Davi Maia se queixa da falta de ações integradas para discutir questões em comum da região. “Por exemplo, a questão do óleo do Nordeste, não temos nenhum grupo de estudos para avaliar qual foi o impacto disso, você não tem nenhum grupo de trabalho para trabalhar a seca no nordeste, nenhum grupo para discutir como conviver no semiárido”, alega.

Em novembro de 2019, o Consórcio Nordeste reuniu-se no Recife para discutir, entre outros pontos, a questão do vazamento de óleo no litoral nordestino. Eles chegaram a divulgar uma carta em que cobraram do governo federal a implementação do Plano Nacional de Contingência para Incidentes de Poluição.

Apesar do foco inicial nos respiradores, o coordenador informa que a comissão vai discutir de forma mais ampla a transparência do Consórcio. “A empresa (HempCare, alvo da operação Ragnarok) tinha um capital social de R$ 100 mil. Como um Consórcio dessa envergadura confia-se a uma empresa que tem esse capital, é uma coisa a ser investigada. Fora a denúncia, a gente quer uma transparência do Consórcio, que a gente saiba quem são os funcionários do Consórcio, os gastos”, explica Davi Maia.
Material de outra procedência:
-- ==== Sys2Proof/Machine/CsrBranch.lean ====
section
/-! DEFINITION. The registers of a branch's block: branch control, slot plane and sentinel, tile movers, check-value units, slot tables and
leaf windows (01 R31, 03 R122, 04 R165, R166, 05 R199, 07 R265, R266). Each is read from, and written to, the state it shows. -/

namespace Sys2Proof.Machine

/-- 1 or 0 for a flag. -/
def bit01 (b : Bool) : Nat := if b then 1 else 0

/-! ### Branch control (05 R199) -/

/-- BRC_LOAD.BUSY: a context load in progress, and a fill of the seed bank. -/
def State.brcBusy (s : State) (b : Nat) : Nat :=
  let of := fun (p : CfgLoad → Bool) => bit01 (s.sv.cfgLoads.any (fun c => c.branch == b && p c))
  of (fun c => c.begun && !c.fill) + 2 * of CfgLoad.fill
def State.brcRead (s : State) (b o : Nat) : Nat :=
  let x := s.branch b
  if o = 0 then bit01 x.assigned * 64 + x.stand % 64
  else if o = 8 then (8 - x.scratch) * 16 + x.scratch
  else if o = 0x10 then bit01 x.loadErr * 2 ^ 15 + s.brcBusy b * 2 ^ 13 + x.loadSlot * 16 + x.loadCtx
  else if o = 0x18 then x.instHome * 2 ^ 16 + x.instRel * 256
  else if 0x40 ≤ o ∧ o < 0x80 then
    let c := tget BrcCtx.empty x.ctxs ((o - 0x40) / 8)
    if c.valid then 2 ^ 63 + bit01 (s.ctxHeld b ((o - 0x40) / 8)) * 2 ^ 62 + c.cfg % 65536 * 2 ^ 32 + c.image % 2 ^ 32 else 0
  else if o = 0x80 then x.loads
  else 0

/-! ### Slot plane (04 R165, R166) -/

def State.sltRead (s : State) (b o : Nat) : Nat :=
  let x := s.branch b
  if o = 0 then x.view
  else if o = 8 then x.active * 32 + bit01 x.handover * 4 + bit01 (s.passOn b).isSome * 2 + bit01 (x.hasInst && x.instHome == b)
  else if o = 0x10 then bit01 x.sentEn * 2 ^ 32 + x.sentLimit
  else if o = 0x18 then x.sentIdle
  else if o = 0x20 then (match x.stallLog with | some r => r.word | none => 0)
  else if o = 0x28 then x.stallTime
  else if o = 0x30 then x.stallCnt
  else if o = 0x38 then x.flushed
  else if o = 0x40 then x.xdrop
  else if o = 0x48 then x.beats
  else if 0x800 ≤ o ∧ o < 0x820 then tget 0 x.pktFlits ((o - 0x800) / 8)
  else if o = 0x820 then x.vc0max
  else 0

/-- A word of the slot-table region of the set in view: four entries, or eight bytes of a steering unit's settings (04 R166). -/
def Branch.slotWord (x : Branch) (o : Nat) : Nat :=
  let node := x.view * 64 + o / 0x400
  let r := o % 0x400
  if r < 0x300 then ((List.range 4).map (fun i => (tget (0 : BitVec 16) x.slots (node * 384 + r / 2 + i)).toNat * 2 ^ (16 * i))).foldl (· + ·) 0
  else if r < 0x340 then leNat ((List.range 8).map (fun i => tget (0 : Byte) x.steerCfg (node * 64 + (r - 0x300) + i)))
  else 0

/-! ### Tile movers (07 R265) -/

/-- The next ring entry to fetch. -/
def Mover.head (x : Mover) : Nat := x.entryOf (((findIdx (fun d => !d.fetched && !d.abandoned) x.ring 0).map (·.1)).getD x.ring.length)

def Mover.read (x : Mover) (o : Nat) : Nat :=
  let run := x.ring.filter RingDesc.running
  if o = 0 then
    let open_ := (x.ring.filter (fun d => !d.done && !d.abandoned)).length
    let st := if x.ring.any (fun d => d.stopping && !d.abandoned) then 3 else if run.any (fun d => d.kind == 2) then 2 else if open_ = 0 then 0 else 1
    open_ * 2 ^ 16 + run.length * 256 + st
  else if o = 8 then x.head * 256 + x.tail
  else if o = 0x10 then
    (match x.fault with | some f => 2 ^ 63 + f.kind * 2 ^ 60 + f.index * 2 ^ 52 + f.piece % 65536 * 2 ^ 36 + f.stand * 2 ^ 30 | none => 0)
  else if o = 0x18 then (match x.fault with | some f => f.addr | none => 0)
  else if o = 0x20 then x.tiles
  else if o = 0x28 then x.bytes
  else if o = 0x30 then x.poison
  else if o = 0x38 then x.abandon
  else 0

/-! ### Check-value units (07 R266) -/

def ChkUnit.read (c : ChkUnit) (o : Nat) : Nat :=
  let log := fun (f : ChkLog → Nat) => match c.log with | some l => f l | none => 0
  if o < 0x80 then
    let p := c.prof (o / 0x20)
    if o % 0x20 = 0 then p.poly.toNat else if o % 0x20 = 8 then p.init.toNat else if o % 0x20 = 0x10 then p.mode.toNat else 0
  else if o = 0x100 then log (fun l => 2 ^ 63 + l.mover * 2 ^ 61 + l.profile * 2 ^ 59 + l.source * 2 ^ 57 + l.index * 2 ^ 49 + l.stand * 2 ^ 38 + l.seq)
  else if o = 0x108 then log ChkLog.addr
  else if o = 0x110 then log ChkLog.exp
  else if o = 0x118 then log ChkLog.got
  else if o = 0x120 then log ChkLog.time
  else if o = 0x128 then c.compared
  else if o = 0x130 then c.mismatch
  else if o = 0x138 then c.unchecked
  else 0
/-- Change one profile. -/
def ChkUnit.modProf (c : ChkUnit) (p : Nat) (f : ChkProfile → ChkProfile) : ChkUnit :=
  if p = 0 then { c with p0 := f c.p0 } else if p = 1 then { c with p1 := f c.p1 } else if p = 2 then { c with p2 := f c.p2 } else { c with p3 := f c.p3 }
def ChkUnit.write (c : ChkUnit) (o v : Nat) : ChkUnit :=
  if o < 0x80 then c.modProf (o / 0x20) (fun p =>
    if o % 0x20 = 0 then { p with poly := BitVec.ofNat 64 v } else if o % 0x20 = 8 then { p with init := BitVec.ofNat 64 v }
    else if o % 0x20 = 0x10 then { p with mode := BitVec.ofNat 10 (v &&& 0x31F) } else p)
  else if o = 0x100 ∧ v.testBit 63 = true then { c with log := none } else c
def ChkUnit.readClear (c : ChkUnit) (o : Nat) : ChkUnit :=
  if o = 0x128 then { c with compared := 0 } else if o = 0x130 then { c with mismatch := 0 } else if o = 0x138 then { c with unchecked := 0 } else c

/-! ### Leaf windows (03 R117, R122) -/

/-- STATE of LEAF_STATUS. -/
def LeafMode.code : LeafMode → Nat
  | .idle => 0 | .waitPass => 1 | .run => 2 | .stall => 3 | .switch => 4 | .abort => 5
/-- MSLAB and VSLAB of LEAF_STATUS (03 R117, R122). -/
def Leaf.slabs (lf : Leaf) : Nat := lf.slabM * 16 + lf.slabV
def Leaf.read (lf : Leaf) (o : Nat) : Nat :=
  if o = 0 then lf.active * 2 ^ 13 + lf.mode.code * 2 ^ 10 + bit01 lf.poison.isSome * 512 + bit01 lf.fault.isSome * 256 + lf.slabs
  else if o = 8 then lf.ctxNext * 16
  else if o = 0x10 then ((List.range 8).map (fun n => (tget Ctx.empty lf.ctxs n).flags.toNat * 2 ^ (4 * n))).foldl (· + ·) 0
  else if o = 0x18 then (match lf.fault with | some f => 2 ^ 63 + f.kind * 2 ^ 60 + f.ctx * 2 ^ 57 + f.pc * 2 ^ 48 + f.laddr | none => 0)
  else if o = 0x20 then lf.busy
  else if o = 0x28 then lf.stall
  else if 0x100 ≤ o ∧ o < 0x140 then
    let c := tget Ctx.empty lf.ctxs ((o - 0x100) / 8)
    if c.valid then 2 ^ 63 + c.cfg % 16 * 2 ^ 56 + c.mw * 256 + c.vw * 64 + bit01 c.matrix * 32 else 0
  else 0

/-! ### The block (01 R31) -/

/-- Read a register of a branch's block at an offset; what no register occupies reads 0. -/
def State.brnRead (s : State) (b o : Nat) : Nat :=
  let x := s.branch b
  if o < 0x1000 then s.brcRead b o
  else if o < 0x2000 then s.sltRead b (o - 0x1000)
  else if o < 0x3000 then (x.mover ((o - 0x2000) / 0x400)).read (o % 0x400)
  else if o < 0x3800 then (if o < 0x3400 then x.chk0 else x.chk1).read (o % 0x400)
  else if o < 0x10000 then 0
  else if o < 0x20000 then x.slotWord (o - 0x10000)
  else if o < 0x80000 then 0
  else (s.leaf (b * 64 + (o - 0x80000) / 0x2000)).read (o % 0x2000)

/-- A read clears the RC fields of the register (01 R32). -/
def State.brnReadClear (s : State) (b o : Nat) : State :=
  let put := fun (f : Branch → Branch) => s.modBranch b f
  let mv := fun (f : Mover → Mover) => s.modMover b ((o - 0x2000) / 0x400) f
  if o = 0x80 then put (fun x => { x with loads := 0 })
  else if o = 0x1030 then put (fun x => { x with stallCnt := 0 })
  else if o = 0x1038 then put (fun x => { x with flushed := 0 })
  else if o = 0x1040 then put (fun x => { x with xdrop := 0 })
  else if o = 0x1048 then put (fun x => { x with beats := 0 })
  else if 0x1800 ≤ o ∧ o < 0x1820 then put (fun x => { x with pktFlits := tset 0 x.pktFlits ((o - 0x1800) / 8) 0 })
  else if o = 0x1820 then put (fun x => { x with vc0max := 0 })
  else if 0x2000 ≤ o ∧ o < 0x3000 then
    if o % 0x400 = 0x20 then mv (fun x => { x with tiles := 0 })
    else if o % 0x400 = 0x28 then mv (fun x => { x with bytes := 0 })
    else if o % 0x400 = 0x30 then mv (fun x => { x with poison := 0 })
    else if o % 0x400 = 0x38 then mv (fun x => { x with abandon := 0 })
    else s
  else if 0x3000 ≤ o ∧ o < 0x3400 then put (fun x => { x with chk0 := x.chk0.readClear (o % 0x400) })
  else if 0x3400 ≤ o ∧ o < 0x3800 then put (fun x => { x with chk1 := x.chk1.readClear (o % 0x400) })
  else if 0x80000 ≤ o ∧ o % 0x2000 = 0x20 then s.modLeaf (b * 64 + (o - 0x80000) / 0x2000) (fun lf => { lf with busy := 0 })
  else if 0x80000 ≤ o ∧ o % 0x2000 = 0x28 then s.modLeaf (b * 64 + (o - 0x80000) / 0x2000) (fun lf => { lf with stall := 0 })
  else s

/-- Clear the sticky flags whose bits are 1: context n's four bits at 4n (03 R122). -/
def Leaf.clearFlags (lf : Leaf) (v : Nat) : Leaf :=
  { lf with ctxs := lf.ctxs.map (fun c => (c.1, { c.2 with flags := c.2.flags &&& ~~~ BitVec.ofNat 4 (v / 2 ^ (4 * c.1)) })) }

/-- Write a register of a branch's block; sealed holds its RWL fields (01 R32). -/
def State.brnWrite (s : State) (b o v : Nat) (isSealed : Bool) : State :=
  let put := fun (f : Branch → Branch) => s.modBranch b f
  let l := b * 64 + (o - 0x80000) / 0x2000
  if o = 0 then (if isSealed then s else put (fun x => { x with assigned := v.testBit 6, stand := v % 64 }))
  else if o = 0x10 then put (fun x => { x with loadErr := x.loadErr && !v.testBit 15 })
  else if o = 0x1000 then put (fun x => { x with view := v % 8 })
  else if o = 0x1010 then put (fun x => { x with sentEn := v.testBit 32, sentLimit := v % 2 ^ 32 })
  else if o = 0x1020 then put (fun x => { x with stallLog := if v.testBit 63 then none else x.stallLog })
  else if 0x2000 ≤ o ∧ o < 0x3000 ∧ o % 0x400 = 0x10 then
    s.modMover b ((o - 0x2000) / 0x400) (fun x => { x with fault := if v.testBit 63 then none else x.fault })
  else if 0x3000 ≤ o ∧ o < 0x3400 then put (fun x => { x with chk0 := x.chk0.write (o % 0x400) v })
  else if 0x3400 ≤ o ∧ o < 0x3800 then put (fun x => { x with chk1 := x.chk1.write (o % 0x400) v })
  else if 0x80000 ≤ o ∧ o % 0x2000 = 8 then s.leafCtlWrite l (BitVec.ofNat 64 v)
  else if 0x80000 ≤ o ∧ o % 0x2000 = 0x10 then s.modLeaf l (fun lf => lf.clearFlags v)
  else if 0x80000 ≤ o ∧ o % 0x2000 = 0x18 then s.modLeaf l (fun lf => { lf with fault := if v.testBit 63 then none else lf.fault })
  else s

/-- A write that carries another value for an RWL field of the block (01 R38). -/
def State.brnSealedWrite (s : State) (b o v : Nat) : Bool := o == 0 && v % 128 != s.brcRead b 0

end Sys2Proof.Machine
end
Ele cita o aporte inicial que os Estados deram para ingressar no consórcio, proporcional à população e ao Produto Interno Bruto (PIB) per capita de cada um dos Estados. A parte de Pernambuco é de R$ 1,439 milhão. “O consórcio teria que prestar contas a todos os tribunais de contas dos Estados e da União. Como a transferência desses recursos que esses Estados fizeram tem valores de recursos federal, isso envolve Ministério Público Federal e também a Polícia Federal. Então são nesses órgãos que a gente vai estabelecer essa comunicação”, afirmou o deputado.


O JC tentou contato o Consórcio Nordeste, mas não obteve resposta até o fechamento da edição.